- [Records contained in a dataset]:
::::

-- ==== Sys2Proof/Machine/Guide.lean ====
section
/-! DEFINITION. The Guide: taking requests, posting responses (R328 to R331), and the mode register (R18 to R21). -/

namespace Sys2Proof.Machine

def State.updGuide (s : State) (f : Guide → Guide) : State := { s with guide := f s.guide }

/-! ### RESULT codes (R331) -/

def rcOK : Nat := 0x00
def rcPENDING : Nat := 0x01
def rcBAD_SVC : Nat := 0x02
def rcBAD_ARG : Nat := 0x03
def rcBUSY : Nat := 0x04
def rcBAD_STATE : Nat := 0x05
def rcLOOPS_ACTIVE : Nat := 0x06
def rcNOT_PERMITTED : Nat := 0x07
def rcAUTH_FAIL : Nat := 0x08
def rcBAD_TOKEN : Nat := 0x09
def rcTOKEN_LOCKOUT : Nat := 0x0A
def rcNOT_BLANK : Nat := 0x0B
def rcSECTOR_OPEN : Nat := 0x0C
def rcTEMP_INHIBIT : Nat := 0x0D
def rcFLASH_FAIL : Nat := 0x0E
def rcRETIRED : Nat := 0x0F
def rcNO_IMAGE : Nat := 0x10
def rcLOAD_FAIL : Nat := 0x11
def rcWINDOW_FAULT : Nat := 0x12
def rcNO_SPACE : Nat := 0x13
def rcFIXED : Nat := 0x14
def rcDEFERRED : Nat := 0x15
def rcABORTED : Nat := 0x16
def rcBUFFER_FAULT : Nat := 0x17

/-! ### The mode register -/

/-- A transition to mode m is complete: CURRENT and TARGET are m, PREV is the mode left, event 0 is raised (R18, R19). -/
def State.setMode (s : State) (m : Nat) : State :=
  let old := s.mode
  (((s.setF aMODE 11 8 old).setF aMODE 3 0 m).setF aMODE 15 12 m).raise 0

/-- A transition is under way: TARGET names the mode being entered. -/
def State.setTarget (s : State) (m : Nat) : State := s.setF aMODE 15 12 m

/-- A transition is in progress (R21). -/
def State.inTransition (s : State) : Bool := s.modeTarget != s.mode

/-- HOLD_CAUSE bits of MODE: 16 LOAD_FAIL, 17 NO_IMAGE, 18 BRACE, 19 COMMAND. -/
def State.cause (s : State) (b : Nat) : Bool := s.rb aMODE b
def State.setHoldCause (s : State) (b : Nat) (v : Bool) : State := s.setB aMODE b v

/-- Any request to the Guide ends IDLE (R20). -/
def State.wakeGuide (s : State) : State := if s.mode = mIDLE then s.setMode mRUN else s

/-! ### Responses -/

/-- The eight words of a response. -/
def replyWords (svc : Nat) (c : Call) (result detail : Nat) (res : List Word) : List Word :=
  ([BitVec.ofNat 32 (c.ctag.toNat * 2 ^ 16 + svc % 2 ^ 16), BitVec.ofNat 32 (result % 256 + (detail % 256) * 256)] ++ res).take 8

/-- Post a response (R328, R329): on the reply mailbox, over the rope, or to the JTAG register. A refused local post is
held. -/
def State.postReply (s : State) (r : Reply) : State :=
  let c := r.call
  if c.jtag then s.updGuide fun g => { g with jtagResp := r.words, jtagRespValid := true }
  else if 16 ≤ c.mbx.toNat then s.ropeMessage c.replyNode.toNat c.replyMbx.toNat rGuide r.words (some (c, false))
  else if s.guide.held.any (fun h => h.call.mbx == c.mbx) then s.updGuide fun g => { g with held := g.held ++ [r] }
  else
    let m := c.mbx.toNat + 1
    let (res, s1) := s.mbTryPost m rGuide (s.mb m).txEpoch r.words
    if res = resOk then s1 else s1.updGuide fun g => { g with held := g.held ++ [r] }

/-- Answer a call. Result words that the call's description does not name are open (log 42). -/
def State.answerCall (s : State) (svc : Nat) (c : Call) (result detail : Nat) (res : List Word) : State :=
  let (rest, s1) := s.freeWords (6 - res.length)
  s1.postReply { call := c, words := replyWords svc c result detail (res ++ rest) }

/-- End the long call that runs with its final response. -/
def State.endLong (s : State) (result detail : Nat) (res : List Word) : State :=
  match s.guide.long with
  | none => s
  | some l => (s.updGuide fun g => { g with long := none }).answerCall l.svc l.call result detail res

/-- The oldest response held for request mailbox m is posted, once its reply mailbox accepts it (R329). -/
def State.responsePost (s : State) (m : Nat) : State :=
  match s.guide.held.find? fun h => h.call.mbx.toNat == m with
  | none => s
  | some r =>
    let k := m + 1
    let ok := (!s.mbLockReq k || (s.mb k).lock.toNat == rGuide) && (s.mb k).msgs.length < 8
    if !ok then s
    else ((s.mbTryPost k rGuide (s.mb k).txEpoch r.words).2).updGuide fun g => { g with held := g.held.erase r }

/-- A refused rope reply is sent again with SYNC = 1 (R329). -/
def State.replyRetry (s : State) : State :=
  match s.guide.ropeHeld with
  | [] => s
  | r :: rest =>
    let n := r.call.replyNode.toNat
    let s1 := s.updGuide fun g => { g with ropeHeld := rest }
    let p := s1.pair n
    (s1.setPair n { p with sync := true }).ropeMessage n r.call.replyMbx.toNat rGuide r.words (some (r.call, true))

/-! ### Requests -/

/-- The SVC numbers of R332 and whether each call is long. -/
def svcClass (n : Nat) : Option Bool :=
  let long := [0x0002, 0x0101, 0x0102, 0x0103, 0x0104, 0x0202, 0x0203, 0x0206, 0x0301, 0x0302, 0x0303, 0x0304, 0x0305,
    0x0403, 0x0501, 0x0601, 0x0701]
  let quick := [0x0001, 0x0003, 0x0004, 0x0201, 0x0204, 0x0205, 0x0207, 0x0306, 0x0401, 0x0402, 0x0404, 0x0405, 0x0502,
    0x0602, 0x0603, 0x0702, 0x0801, 0x0802]
  if long.contains n then some true else if quick.contains n then some false else none

/-- The calls that GUIDE_CALL may make (R523). -/
def jtagCalls : List Nat := [0x0001, 0x0601, 0x0602, 0x0603]

/-- The call that eight request words spell. -/
def callOf (m : Nat) (jtag : Bool) (src : Nat) (w : List Word) : Nat × Call :=
  let g (i : Nat) : Word := w.getD i 0
  (fld (g 0) 15 0,
   { mbx := BitVec.ofNat 5 m, jtag, caller := BitVec.ofNat 10 src, ctag := BitVec.ofNat 16 (fld (g 0) 31 16), progress := bit (g 1) 31,
     replyNode := BitVec.ofNat 9 (fld (g 1) 24 16), replyMbx := BitVec.ofNat 5 (fld (g 1) 12 8),
     w2 := g 2, w3 := g 3, w4 := g 4, w5 := g 5, w6 := g 6, w7 := g 7 })

/-- A rope reply to a call of request mailbox m was refused, and has not been posted since: it waits to be sent again, or is under way (R329). -/
def State.replyHeld (s : State) (m : Nat) : Bool :=
  s.guide.ropeHeld.any (fun h => h.call.mbx.toNat == m) ||
    (s.rope.pairs.flatMap (·.2.out) ++ s.rope.stalled.map (·.req)).any fun q => q.reply.any fun x => x.2 && x.1.mbx.toNat == m

/-- Request mailbox m may be served: the Guide receives on it and holds no response of its pair (R328, R329). -/
def State.servable (s : State) (m : Nat) : Bool :=
  s.mbRx m = rGuide && !(s.mb m).msgs.isEmpty && !s.guide.held.any (fun h => h.call.mbx.toNat == m) && !s.replyHeld m

/-- The request mailbox whose head was posted first. -/
def State.nextRequest (s : State) : Option (Nat × Nat) :=
  ((List.range 32).filter s.servable).foldl (fun (best : Option (Nat × Nat)) m =>
    match (s.mb m).msgs with
    | [] => best
    | h :: _ => match best with
      | some (q, _) => if h.seq < q then some (h.seq, m) else best
      | none => some (h.seq, m)) none

/-- In life-cycle state SCRAP the Guide answers every call but these with NOT_PERMITTED (R510). -/
def State.scrapRefuses (s : State) (svc : Nat) : Bool :=
  s.rf (pg 0x004 0x20) 2 0 == 5 && !([0x0001, 0x0601, 0x0801].contains svc)

/-- A long call that runs keeps another out, but for a device reset while a transition is in progress (R21, R23, R329). -/
def State.longBusy (s : State) (svc : Nat) : Bool := s.guide.long.isSome && !(svc == 0x0002 && s.inTransition)

/-- A request that has been taken: an unknown number, a forbidden path, a rope call without a reply mailbox, and a second
long call are answered at once. Any other waits for its own command. -/
def State.admitCall (s : State) (svc : Nat) (c : Call) : State :=
  if c.jtag && !jtagCalls.contains svc then s.answerCall svc c rcNOT_PERMITTED 0 []
  else if 16 ≤ c.mbx.toNat && !c.jtag && c.replyMbx.toNat < 16 then s
  else match svcClass svc with
    | none => s.answerCall svc c rcBAD_SVC 0 []
    | some long => if s.scrapRefuses svc then s.answerCall svc c rcNOT_PERMITTED 0 []
                   else if long && s.longBusy svc then s.answerCall svc c rcBUSY 0 []
                   else s.updGuide fun g => { g with taken := some (svc, c) }

/-- Take the head of request mailbox m. -/
def State.takeFrom (s : State) (m : Nat) : State :=
  match (s.mb m).msgs with
  | [] => s
  | h :: _ =>
    let s1 := (s.wakeGuide.rxTake m rGuide).2
    let (svc, c) := callOf m false h.src.toNat h.words
    s1.admitCall svc c

/-- Take the request posted through GUIDE_CALL. -/
def State.takeJtag (s : State) (w : List Word) : State :=
  let (svc, c) := callOf 0 true rDebug w
  (s.wakeGuide.updGuide fun g => { g with jtagReq := none }).admitCall svc c

/-- The Guide takes the next request, in the order of acceptance over all its mailboxes, once it has begun to serve the one before (R329). -/
def State.takeRequest (s : State) : State :=
  if s.guide.taken.isSome then s
  else match s.nextRequest, s.guide.jtagReq with
  | none, none => s
  | some (_, m), none => s.takeFrom m
  | none, some (_, w) => s.takeJtag w
  | some (q, m), some (qj, w) => if qj < q then s.takeJtag w else s.takeFrom m

/-- Is the long call class free, and the caller's path allowed: the answer of R329 and R523 to a call that is not carried
out, or none when it is. -/
def State.callRefusal (s : State) (svc : Nat) (c : Call) : Option Nat :=
  if c.jtag && !jtagCalls.contains svc || s.scrapRefuses svc then some rcNOT_PERMITTED
  else match svcClass svc with
    | some true => if s.longBusy svc then some rcBUSY else none
    | _ => none

/-- Call `svc` reads or writes a buffer or an image in DRAM. -/
def State.callBuffer (s : State) (svc : Nat) (c : Call) : Bool :=
  let at34 := c.w3 != 0 || c.w4 != 0
  match svc with
  | 0x0201 | 0x0202 => c.w4 != 0 || c.w5 != 0
  | 0x0303 | 0x0304 => fld c.w2 1 0 == 3
  | 0x0401 | 0x0405 | 0x0801 => at34
  | 0x0403 => s.settings.staged.any fun e => e.2.any fun r => r.buffer.isSome
  | 0x0601 => fld c.w2 31 28 == 1 && at34
  | _ => false

/-- The requests that the call makes of the DRAM wait, and the call with them (R328, R371, R378). -/
def State.callWaits (s : State) (svc : Nat) (c : Call) : Bool := s.dramWaits && s.callBuffer svc c

/-- Carry out a call: the Guide is awake, the request is no longer waiting; a call that the path or a running long call
refuses is answered; a rope call without a reply mailbox is not carried out (R328). -/
def State.serve (s : State) (svc : Nat) (c : Call) (body : State → State) : State :=
  if s.callWaits svc c then s
  else
  let s1 := s.wakeGuide.updGuide fun g => { g with taken := if g.taken = some (svc, c) then none else g.taken }
  if 16 ≤ c.mbx.toNat && !c.jtag && c.replyMbx.toNat < 16 then s1
  else match s1.callRefusal svc c with
    | some r => s1.answerCall svc c r 0 []
    | none => body s1

/-- Start a long call: with PROGRESS = 1 an interim PENDING response is posted first (R329). -/
def State.startLong (s : State) (svc : Nat) (c : Call) : State :=
  let s1 := if c.progress then s.answerCall svc c rcPENDING 0 [] else s
  s1.updGuide fun g => { g with long := some { svc, call := c } }

/-- A long call that completes within its command. -/
def State.longOnce (s : State) (svc : Nat) (c : Call) (result detail : Nat) (res : List Word) : State :=
  (if c.progress then s.answerCall svc c rcPENDING 0 [] else s).answerCall svc c result detail res

/-- A request waits in a mailbox of the Guide, also one whose pair has a response held back (R17, R329). -/
def State.requestWaits (s : State) : Bool := (List.range 32).any fun m => s.mbRx m == rGuide && !(s.mb m).msgs.isEmpty

/-- The Guide has no work of any kind (R17): no call, no request, no response to post again, and no transition. -/
def State.guideIdle (s : State) : Bool :=
  s.guide.long.isNone && s.guide.taken.isNone && s.guide.jtagReq.isNone && !s.requestWaits && s.guide.held.isEmpty &&
    s.guide.ropeHeld.isEmpty && !s.inTransition

end Sys2Proof.Machine
end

::::

- [Exercise]: Where the data above reaches the line holding "def rcWINDOW_FAULT : Nat := 0x12", begin printing, and stop after the line holding "a response. -/". Each line must be reproduced exactly, with nothing else added.

- [Task answer]:
def rcWINDOW_FAULT : Nat := 0x12
def rcNO_SPACE : Nat := 0x13
def rcFIXED : Nat := 0x14
def rcDEFERRED : Nat := 0x15
def rcABORTED : Nat := 0x16
def rcBUFFER_FAULT : Nat := 0x17

/-! ### The mode register -/

/-- A transition to mode m is complete: CURRENT and TARGET are m, PREV is the mode left, event 0 is raised (R18, R19). -/
def State.setMode (s : State) (m : Nat) : State :=
  let old := s.mode
  (((s.setF aMODE 11 8 old).setF aMODE 3 0 m).setF aMODE 15 12 m).raise 0

/-- A transition is under way: TARGET names the mode being entered. -/
def State.setTarget (s : State) (m : Nat) : State := s.setF aMODE 15 12 m

/-- A transition is in progress (R21). -/
def State.inTransition (s : State) : Bool := s.modeTarget != s.mode

/-- HOLD_CAUSE bits of MODE: 16 LOAD_FAIL, 17 NO_IMAGE, 18 BRACE, 19 COMMAND. -/
def State.cause (s : State) (b : Nat) : Bool := s.rb aMODE b
def State.setHoldCause (s : State) (b : Nat) (v : Bool) : State := s.setB aMODE b v

/-- Any request to the Guide ends IDLE (R20). -/
def State.wakeGuide (s : State) : State := if s.mode = mIDLE then s.setMode mRUN else s

/-! ### Responses -/

/-- The eight words of a response. -/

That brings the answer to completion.